To be sure, for someone hoping to win the party’s presidential nomination, he says nearly all the right things: He’s in favor of small government, less regulation, a Constitutional amendment to balance the budget etc. etc. But on tax policy, Romney strays off message a bit: Sure, he’d extend the 2001/2003/2010 tax cuts. But while many of his opponents would eliminate all taxes on capital gains and dividends, Romney would zero out taxes on investment income only for the middle class.
How heretical is this? Well, even Obama has proposed a zero capital gains rate for small business owners—many of whom Romney would also exempt. And Huntsman, considered the most moderate of Romney’s challengers, said he’d eliminate investment taxes for all.
Romney’s plan is interesting because, as it happens, relatively few middle-class households report capital gains, and those that do generally pay only a pittance.
For instance, the Tax Policy Center estimates that households making less than $50,000 pay an average of less than $10 in taxes on investments. That’s no surprise since most have no gains, and those few who do have been paying at a zero rate since 2008 (if you’re in the 10 or 15 percent brackets, gains are generally tax-free).
Even those making between $100,000 and $200,000 pay an average of just $400. And most of them would likely be better off if Congress extends the payroll tax holiday than if it eliminates their investment taxes.

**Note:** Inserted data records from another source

-- ==== Sys2Proof/Machine/HostAccess.lean ====
section
/-! DEFINITION. The host transactions R8, W8, R32 and W32 (R210 to R213) over `MemRead` (R11). -/

namespace Sys2Proof.Machine

/-- `MemRead(off, 1)` (R11, R210): the byte and the new draw count, or none for BUS_ERROR. -/
def memRead8 (off : Word) (s : State) : Option (Byte × Nat) :=
  if inSrc s.params off 1 then some (rd s.block.src (srcPos off) s.draws)
  else if inDst s.params off 1 then some (rdDst s.block (dstPos off) s.draws)
  else none

/-- `MemRead(off, 4)` at an aligned offset (R11, R212). -/
def memRead32 (off : Word) (s : State) : Option (Word × Nat) :=
  if off = offStatus then some (s.block.statusWord, s.draws)
  else if off = offSrcLen then some (s.block.srcLen, s.draws)
  else if off = offDstLen then some (if s.block.busy then draw32 s.draws else (s.block.dstLen, s.draws))
  else if off = offErrIndex then some (if s.block.busy then draw32 s.draws else (s.block.errIdx, s.draws))
  else if off = offSrcCap then some (BitVec.ofNat 32 s.params.srcDepth, s.draws)
  else if off = offDstCap then some (BitVec.ofNat 32 s.params.dstDepth, s.draws)
  else if inSrc s.params off 4 then some (read4 (rd s.block.src) (srcPos off) s.draws)
  else if inDst s.params off 4 then some (read4 (rdDst s.block) (dstPos off) s.draws)
  else none

/-- R8 (R210). -/
def execR8 (off : Word) (s : State) : Result :=
  match memRead8 off s with
  | some r => answerRead (zextByte r.1, r.2) s
  | none => busError s

/-- R32 (R212). The alignment is checked first (R65, R66). -/
def execR32 (off : Word) (s : State) : Result :=
  if aligned off then
    match memRead32 off s with
    | some r => answerRead r s
    | none => busError s
  else busError s

/-- `SRC[i] <- written(v)` for consecutive positions from `i`. -/
def BlockState.writeSrc (i : Nat) (bytes : List Byte) (b : BlockState) : BlockState :=
  { b with src := b.src.writeAll i bytes }

/-- `SRC_LEN <- v`, any 32-bit value (R32). -/
def BlockState.setSrcLen (v : Word) (b : BlockState) : BlockState := { b with srcLen := v }

/-- W8 (R211): the bus error is checked before BUSY, and `DATA[7:0]` is written. -/
def execW8 (off data : Word) (s : State) : Result :=
  if inSrc s.params off 1 then answerWrite (BlockState.writeSrc (srcPos off) [byteLane data 0]) s
  else busError s

/-- W32 (R213): CMD, SRC_LEN or a whole word of SRC; every other offset is a bus error, checked before BUSY. -/
def execW32 (off data : Word) (s : State) : Result :=
  if aligned off then
    if off = offCmd then cmdWrite data s
    else if off = offSrcLen then answerWrite (BlockState.setSrcLen data) s
    else if inSrc s.params off 4 then answerWrite (BlockState.writeSrc (srcPos off) (byteLanes data)) s
    else busError s
  else busError s

end Sys2Proof.Machine
end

The real beneficiaries of a zero rate on gains are the highest-income taxpayers. Those in the top 1 percent of the income distribution (who have an average pre-tax income of nearly $7 million) would enjoy a $350,000 tax cut thanks to such a change. As my colleague Bob Williams noted in a recent Tax Vox blog, 15 percent of people in that rarified income group make two-thirds of their money from gains. In current Republican parlance, they are the “job creators” who will pour that higher after-tax income into new American jobs.
That’s why former hedge-fund operator Romney will surely disappoint those in the GOP who argue for a zero rate on capital for all. For instance, in the initial version of his fiscal plan, House Budget Committee Chairman Paul Ryan (R-WI)would have eliminated all taxes on gains, dividends, and estates and repealed the corporate income tax (which he would have replaced with an 8.5 percent value added tax). By that standard, Romney is, well, practically Obama.
This leaves us with the always-flexible definition of “middle-class.” Even though the median household income in the U.S. is just $50,000, Obama defines middle-class as anyone who makes $200,000 or less. Romney appears to be using the same definition.
Will cutting investment taxes for middle-income households boost the short-term economy, as Romney claims? It is hard to see how. The extra ten bucks that goes to a typical family making less than $50,000 sure won’t create much new demand. The better question is whether extending a zero cap gains rate to higher-income (but not super- high-income) households would encourage more investment in the short run.
I suspect small business owners these days are worrying a lot more about making payroll than the promise of future tax-free gains. As for those of us who’ve been tossed around in the gut-wrenching swells of the stock market over the past few weeks, it will take a lot more than a zero gains rate to encourage another leap into those waters.